-- ==== Sys2Proof/Machine/Reinit.lean ====
section
/-! DEFINITION. Re-initialising one function (R467, R468): the shared start and end, and what it clears in a tile, a CAN
controller and an axis. -/

namespace Sys2Proof.Machine

/-! ### Tile (R48, R120, R468 KIND 1) -/

/-- A buffer of channel n as a tile reset leaves it: its unfetched histogram, and the one that waits for the buffer, are
reported CHANNEL_OFF; a fetch in progress completes. -/
def tileBufReset (s : State) (n f : Nat) : State :=
  let h := (gtChan s n).buf f
  let s := match h.nextRow with | some x => histGap s n Gap.channelOff x.1 | none => s
  match h.st with
  | .held => modBuf s n f (fun h => { h with nextRow := none })
  | .filling => bufFree (modBuf (histGap s n Gap.channelOff h.hr) n f (fun h => { h with nextRow := none })) n f
  | .posted => bufFree (modBuf (histGap s n Gap.channelOff h.hr) n f (fun h => { h with nextRow := none })) n f
  | _ => bufFree (modBuf s n f (fun h => { h with nextRow := none })) n f

/-- One channel of a re-initialised tile: its buffers, background and adaptive state; the channel turns OFF and
FE_CFG and FE_ACT take their reset values (R48, R468) (log 99). -/
def tileChanReset (s : State) (n : Nat) : State :=
  let t := n / 16
  let k := n % 16
  let s := modFe s n (fun c => { c with wins := c.wins.map (fun w => { w with recs := [], gap := true, never := w.never || decide (now s < winOpen w.msg) }),
                                        gainNew := false, settle := false, exitPend := false, cmpOff := false, missRun := 0, stagedAt := none,
                                        cfgWrote := none, rewrite := some (c.rewrite.getD (rd s (R.FE_CFG t k))) })
  let s := tileBufReset (tileBufReset s n 0) n 1
  let s := modGt s n (fun c => { c with bgRate := 0 })
  let s := fset (foff s (R.GT_OCC t k) F.GT_OCC_COINC_ON) (R.GT_BG t k) F.GT_BG_BG_RATE 0
  let sparse := decide (fget s (R.GT_CTRL t) F.GT_CTRL_REP_MODE = 2)
  let s := fsetB s (R.GT_OCC t k) F.GT_OCC_REP sparse
  let s := fset s (R.GT_MODEMAP t) F.GT_MODEMAP_SPARSE (setBitN (fget s (R.GT_MODEMAP t) F.GT_MODEMAP_SPARSE) k sparse)
  wr (wr (setFeState s n feOff) (R.FE_ACT t k) (regReset (R.FE_ACT t k))) (R.FE_CFG t k) (regReset (R.FE_CFG t k))

/-- The firmware writes FE_CFG of channel n again from the value last written (R468). -/
def feRewrite (s : State) (n : Nat) : State :=
  match (feChan s n).rewrite with
  | some v => feCfgSet s n v
  | none => s

/-- Tile t after KIND 1 of R468; the bias loop of its group starts again from RED 0 (R187). DEDUCED (log 99) (log 136). -/
def tileReset (s : State) (t : Nat) : State :=
  let s := setRed (setPost s t []) (t / 4) 0
  let s := (List.range 16).foldl (fun s k => tileChanReset s (16 * t + k)) s
  { s with
    gt := { s.gt with repMode := tput 1 s.gt.repMode t (fget s (R.GT_CTRL t) F.GT_CTRL_REP_MODE) }
    tdc := { s.tdc with
      tabs := s.tdc.tabs.filter (fun p => decide (p.1 / 32 ≠ t))
      newTabs := s.tdc.newTabs.filter (fun p => decide (p.1 / 32 ≠ t)) } }

/-! ### Axis (R468 KIND 6) -/

/-- Filter states, integrator, OVR_RUN and a pending swap of an axis are cleared. -/
def axisClear (s : State) (a : Nat) : State :=
  let s := modAxis s a (fun x => { x with sect := [], integ := 0, side := 0, iq := 0, qq := 0, ip := 0, ia := 0, swap := none })
  foff (fset s (R.AX_CNT a) F.AX_CNT_OVR_RUN 0) (R.AX_SWAP a) F.AX_SWAP_PEND

/-- The scanner of an axis is OFF or FAULT (R467). -/
def axisIdle (s : State) (a : Nat) : Bool :=
  decide (scnState s (a / 2) = scnOff) || decide (scnState s (a / 2) = scnFault)

/-! ### The shared start and end (R467) -/

/-- The state that a command of the block leads to. -/
def after (o : Host.Outcome State Fault Refusal) (s : State) : State :=
  match o with
  | .next s' => s'
  | _ => s

/-- The unit of function INDEX of KIND (R419, R468). -/
def reinitUnit (kind i : Nat) : Nat :=
  match kind with
  | 0 => 0x50 + i | 1 => i | 2 => 0x40 + i | 3 => 0x60 + i | 4 => 0x70 + i | 5 => 0x80 + i | _ => 0x90 + i

/-- Functions of a KIND (R468) (log 99). -/
def reinitCount (kind : Nat) : Nat :=
  match kind with
  | 0 => 3 | 1 => 64 | 2 => 16 | 3 => 16 | 4 => 16 | 5 => 2 | 6 => 4 | _ => 0

/-- What a re-initialisation does to its function (R468). -/
def reinitAct (s : State) (kind i : Nat) : State :=
  match kind with
  | 0 => after (execLaneReinit (Fin.ofNat 3 i) s) s
  | 1 => reinitOn (tileReset s i) i
  | 2 => after (execClusterReinit (Fin.ofNat 16 i) s) s
  | 3 => after (execDmaReinit (Fin.ofNat 16 i) s) s
  | 4 => after (execSlqGroupReinit (Fin.ofNat 16 i) s) s
  | 5 => reinitOn (canClear s i) (0x80 + i)
  | _ => reinitOn (axisClear s i) (0x90 + i)

/-- GO of SYS_REINIT (R467): the state, and whether it was refused. -/
def reinitStart (s : State) (kind i : Nat) : State × Bool :=
  if flag s R.SYS_REINIT F.SYS_REINIT_BUSY || decide (reinitCount kind ≤ i) || decide (modeOf s = .boot) ||
      (decide (kind = 6) && !axisIdle s i) then (fon s R.SYS_REINIT F.SYS_REINIT_REFUSED, true)
  else
    let s := { s with sys := { s.sys with reinit := some (kind, i, now s) } }
    (reinitAct (fon s R.SYS_REINIT F.SYS_REINIT_BUSY) kind i, false)

/-- TILE_REINIT (R467, R468) (log 99). -/
def execTileReinit (t : Fin 64) (s : State) : Host.Outcome State Fault Refusal := .next (done (reinitStart s 1 t.val).1)

/-- CAN_REINIT (R467, R468). -/
def execCanReinit (c : Fin 2) (s : State) : Host.Outcome State Fault Refusal := .next (done (reinitStart s 5 c.val).1)

/-- AXIS_REINIT (R467, R468). -/
def execAxisReinit (a : Fin 4) (s : State) : Host.Outcome State Fault Refusal := .next (done (reinitStart s 6 a.val).1)

/-- The function of unit u has completed what its re-initialisation waits for: a tile's fetches and clearing, a
cluster's engines, a DMA channel's responses (R120, R146, R365). -/
def reinitReady (s : State) (u : Nat) : Bool :=
  if u < 64 then
    (List.range 16).all (fun k => [0, 1].all (fun f =>
      decide (((gtChan s (16 * u + k)).buf f).st ≠ .held) && decide (((gtChan s (16 * u + k)).buf f).st ≠ .clearing)))
  else if u < 0x50 then !flag s (R.CL_STAT (u - 0x40)) F.CL_STAT_REINIT_BUSY
  else if 0x60 ≤ u ∧ u < 0x70 then decide ((dmaChan s (u - 0x60)).outs = [])
  else true

/-- FUNC_REINIT_DONE (R467): the firmware writes a tile's FE_CFG again (R468), the unit leaves class REINIT and EV FUNC_REINIT is raised. -/
def execFuncReinitDone (u : Byte) (s : State) : Host.Outcome State Fault Refusal :=
  let u := u.toNat
  .next (done (
    if s.reinit.contains u && reinitReady s u then
      let s := reinitOff s u
      let s := if 0x70 ≤ u ∧ u < 0x80 then
          fset s R.SLQ_GRP F.SLQ_GRP_REINIT_BUSY (setBitN (fget s R.SLQ_GRP F.SLQ_GRP_REINIT_BUSY) (u - 0x70) false)
        else if u = 0x80 ∨ u = 0x81 then canBootUp s (u - 0x80)
        else if u < 64 then (List.range 16).foldl (fun s k => feRewrite s (16 * u + k)) s else s
      let s := match s.sys.reinit with
        | some (k, i, _) =>
          if reinitUnit k i = u then foff { s with sys := { s.sys with reinit := none } } R.SYS_REINIT F.SYS_REINIT_BUSY else s
        | none => s
      raise s Ev.funcReinit
    else s))

/-- NMT_COMMAND (R411): acts on the CANopen communication layer only. Reset node and reset communication re-initialise
the CAN controllers. -/
def execNmtCommand (c : Fin 2) (cs node : Byte) (s : State) : Host.Outcome State Fault Refusal :=
  .next (done (
    if canServed s c.val ∧ (node = 0#8 ∨ node.toNat = nodeId s c.val) then
      let s := canCount s c.val 1
      let cs' := if redundant s then [0, 1] else [c.val]
      let each := fun (f : State → Nat → State) => cs'.foldl f s
      match cs.toNat with
      | 1 => each (fun s c => if nmtOf s c = 3 then s else setNmt s c 1)
      | 2 => each (fun s c => if nmtOf s c = 3 then s else setNmt s c 2)
      | 128 => each (fun s c => if nmtOf s c = 3 then s else setNmt s c 0)
      | 129 => each (fun s c => reinitOn (canClear s c) (0x80 + c))
      | 130 => each (fun s c => reinitOn (canClear s c) (0x80 + c))
      | _ => s
    else s))

end Sys2Proof.Machine
end

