/-- SCRUB_LINE (R325): the next line of region r is read; `ce` and `ue` name its words with an error. DEDUCED (log 69). -/
def execScrubLine (r : Fin 4) (ce ue : BitVec 8) (s : State) : Host.Outcome State Fault Refusal :=
  let r := r.val
  let (l, t) := scrubOf s r
  .next (done (
    if scrubOn s r = false ∨ regionLines r ≤ l then s
    else
      let a := regionLine r l
      let s := setScrub (fon s (R.MEM_RSTAT r) F.MEM_RSTAT_SCRUBBING) r (l + 1, t)
      let s := (List.range 8).foldl (fun s i =>
        let s := if ce.getLsbD i then flagRaise (finc s (R.MEM_RCNT r) F.MEM_RCNT_CE_CNT) (R.MEM_RSTAT r) F.MEM_RSTAT_CE (432 + 3 * r) else s
        if ue.getLsbD i then
          let s := ueRecord (poisonWord s (a + 8 * i)) (a + 8 * i)
          if r = 0 then tileUe s (a + 8 * i) else s
        else s) s
      if l + 1 = regionLines r then
        fwrap (foff s (R.MEM_RSTAT r) F.MEM_RSTAT_SCRUBBING) (R.MEM_RSTAT r) F.MEM_RSTAT_PASSES
      else s))

/-- SCRUB_PASS_END (R325): the period of the pass of region r ends. -/
def execScrubPassEnd (r : Fin 4) (s : State) : Host.Outcome State Fault Refusal :=
  let r := r.val
  let (l, t) := scrubOf s r
  .next (done (
    if scrubOn s r = false ∨ now s < t + ticksMs (10 * max 1 (fget s (R.MEM_RCFG r) F.MEM_RCFG_PASS)) then s
    else if l < regionLines r then
      flagRaise (setScrub s r (l, now s)) (R.MEM_RSTAT r) F.MEM_RSTAT_SCRUB_LATE (434 + 3 * r)
    else setScrub s r (0, now s)))

/-! ### Clay allocation (R330, R331) -/

/-- The regions of R331 as code, base and length; the skipped ones are absent. -/
def cmRegions (s : State) : List (Nat × Nat × Nat) :=
  let c := 0x0100000000
  let sum := fget s R.PS_SUM F.PS_SUM_SUM_SLOTS * 4160
  let cap := (rd s R.CAP_LEN).toNat
  let capIn := decide (capBase s < c + 0xE00000) && decide (c < capBase s + cap)
  [(0, ttBase s, 2 ^ ttSize s * 32), (1, schedBase s, 0x200000), (2, c + fget s R.CM_TQ_BASE F.CM_TQ_BASE_OFS, 0x40000),
   (3, c + fget s R.CM_SPILL_BASE F.CM_SPILL_BASE_OFS, fget s R.CM_SPILL_LEN F.CM_SPILL_LEN_LEN),
   (4, c + fget s R.CM_GAP_BASE F.CM_GAP_BASE_OFS, fget s R.CM_GAP_LEN F.CM_GAP_LEN_LEN),
   (5, histAddr s 0 0, 0x40000)] ++
  (if sum = 0 then [] else [(6, sumAddr s 0, sum)]) ++ (if cap = 0 ∨ capIn = false then [] else [(7, capBase s, cap)])

/-- The ranges have an address in common. -/
def rangesMeet (a b : Nat × Nat) : Bool := decide (a.1 < b.1 + b.2) && decide (b.1 < a.1 + a.2) && decide (0 < a.2) && decide (0 < b.2)

/-- ERR, REG_A and REG_B of the check; ERR 0 when it passes. DEDUCED (log 119). -/
def cmCheck (s : State) : Nat × Nat × Nat :=
  let c := 0x0100000000
  let rs := cmRegions s
  let tb := ttBase s
  let tl := 2 ^ ttSize s * 32
  let banks := (tb / 0x40000 * 0x40000, (ceilDiv (tb + tl) 0x40000 - tb / 0x40000) * 0x40000)
  match rs.find? (fun r => decide (r.1 ≤ 6) && (decide (r.2.1 < c) || decide (c + 0xE00000 < r.2.1 + r.2.2))) with
  | some r => (1, r.1, 0)
  | none =>
    if c + 0x400000 < tb + tl ∨ tb % tl ≠ 0 then (2, 0, 0)
    else match rs.find? (fun r => decide (r.1 ≠ 0) && rangesMeet banks r.2) with
      | some r => (3, r.1, 0)
      | none =>
        match rs.findSome? (fun a => (rs.find? (fun b => decide (b.1 < a.1) && rangesMeet a.2 b.2)).map (fun b => (a.1, b.1))) with
        | some (a, b) => (4, a, b)
        | none => (0, 0, 0)

/-- A write of COMMIT in CM_CHECK (R330), once its mode has been checked. -/
def cmCommit (s : State) : State :=
  if s.drc.cmAt.isSome then s
  else fon (foff { s with drc := { s.drc with cmAt := some (now s) } } R.CM_CHECK F.CM_CHECK_OK) R.CM_CHECK F.CM_CHECK_COMMIT

/-- CM_COMMIT (R330). -/
def execCmCommit (s : State) : Host.Outcome State Fault Refusal := .next (done (withRwm s cmCommit))

/-- CM_COMMIT_DONE (R331). -/
def execCmCommitDone (s : State) : Host.Outcome State Fault Refusal :=
  .next (done (if s.drc.cmAt.isSome then
      let (e, a, b) := cmCheck s
      let s := foff { s with drc := { s.drc with cmAt := none } } R.CM_CHECK F.CM_CHECK_COMMIT
      let s := fset (fset (fset s R.CM_CHECK F.CM_CHECK_ERR e) R.CM_CHECK F.CM_CHECK_REG_A a) R.CM_CHECK F.CM_CHECK_REG_B b
      fsetB s R.CM_CHECK F.CM_CHECK_OK (decide (e = 0))
    else s))

/-! ### SDRAM initialisation and training (R336, R347) -/

abbrev drcOff := 0
abbrev drcReset := 1
abbrev drcCkeWait := 2
abbrev drcMrs := 3
abbrev drcZqcl := 4
abbrev drcCheck := 5
abbrev drcReady := 6
abbrev drcSelfRef := 7
abbrev drcTrain := 8
abbrev drcError := 9

def drcState (s : State) : Nat := fget s R.DRC_STAT F.DRC_STAT_STATE

/-- The controller enters a state: DDR_RESET_N is low in RESET only, and DDR_CKE is high from MRS until self-refresh, OFF or
RESET; ERROR leaves both as they are (R336) (log 70). -/
def drcGo (s : State) (st : Nat) : State :=
  let low := st = drcOff ∨ st = drcReset ∨ st = drcCkeWait ∨ st = drcSelfRef
  let s := { s with pins := { s.pins with
    ddrResetN := if st = drcReset then false else if st = drcOff then s.pins.ddrResetN else true,
    ddrCke := if low then false else if st = drcError then s.pins.ddrCke else true } }
  fset { s with drc := { s.drc with since := now s } } R.DRC_STAT F.DRC_STAT_STATE st

/-- The level of DDR_CKE of rank r: low in self-refresh and in power-down (R336, R344). -/
def ckePin (s : State) (r : Nat) : Bool := s.pins.ddrCke && !s.dram.pd.contains r

/-- The registers that take effect at INIT (R336) (log 70). -/
def drcTimingRegs : List Nat :=
  [R.DRC_GEOM, R.DRC_TIM0, R.DRC_TIM1, R.DRC_TIM2, R.DRC_REF] ++ (List.range 7).map R.DRC_MR ++
    (List.range 2).flatMap (fun k => (List.range 9).flatMap (fun l => [R.DLY_W k l, R.DLY_R k l, R.DLY_V k l])) ++ [R.DLY_CA]

/-- Geometry, timing, modes and delays take effect. -/
def drcLatch (s : State) : State :=
  let s := { s with drc := { s.drc with timing := drcTimingRegs.foldl (fun t a => tput (regReset a) t a (rd s a)) [] } }
  fset s R.DRC_GEOM F.DRC_GEOM_CAP (drcCap (rd s R.DRC_GEOM))

/-- A written delay takes effect at once while TRAIN = 1 (R336). -/
def dlyTrain (s : State) (a : Nat) : State :=
  if flag s R.DRC_CTRL F.DRC_CTRL_TRAIN then { s with drc := { s.drc with timing := tput (regReset a) s.drc.timing a (rd s a) } } else s

/-- A write of INIT (R336). DEDUCED (log 70). -/
def drcInit (s : State) : State :=
  if drcState s = drcOff ∧ flag s R.DRC_GEOM F.DRC_GEOM_PRESENT then
    let s := mzero { s with poison := s.poison.filter (· < 0x1000000000) } 0x1000000000 0x400000000
    drcGo { drcLatch s with drc := { (drcLatch s).drc with kept := false } } drcReset
  else if drcState s = drcSelfRef then
    drcGo { drcLatch s with drc := { (drcLatch s).drc with kept := true } } drcCheck
  else s
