-- ==== Sys2Proof/Machine/Dispatch.lean ====
section
/-! DEFINITION. The dispatch of the commands: one arm per constructor of `Instr`. -/

namespace Sys2Proof.Machine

::::::::

## WHAT NEEDS TO BE DONE
A word-for-word copy of the lines above from the one with "was refused. -/" through the one with "if flag s R.SYS_REINIT", inclusive, is the only output wanted.

## SOLUTION FOR THIS EXERCISE
/-- GO of SYS_REINIT (R467): the state, and whether it was refused. -/
def reinitStart (s : State) (kind i : Nat) : State × Bool :=
  if flag s R.SYS_REINIT F.SYS_REINIT_BUSY || decide (reinitCount kind ≤ i) || decide (modeOf s = .boot) ||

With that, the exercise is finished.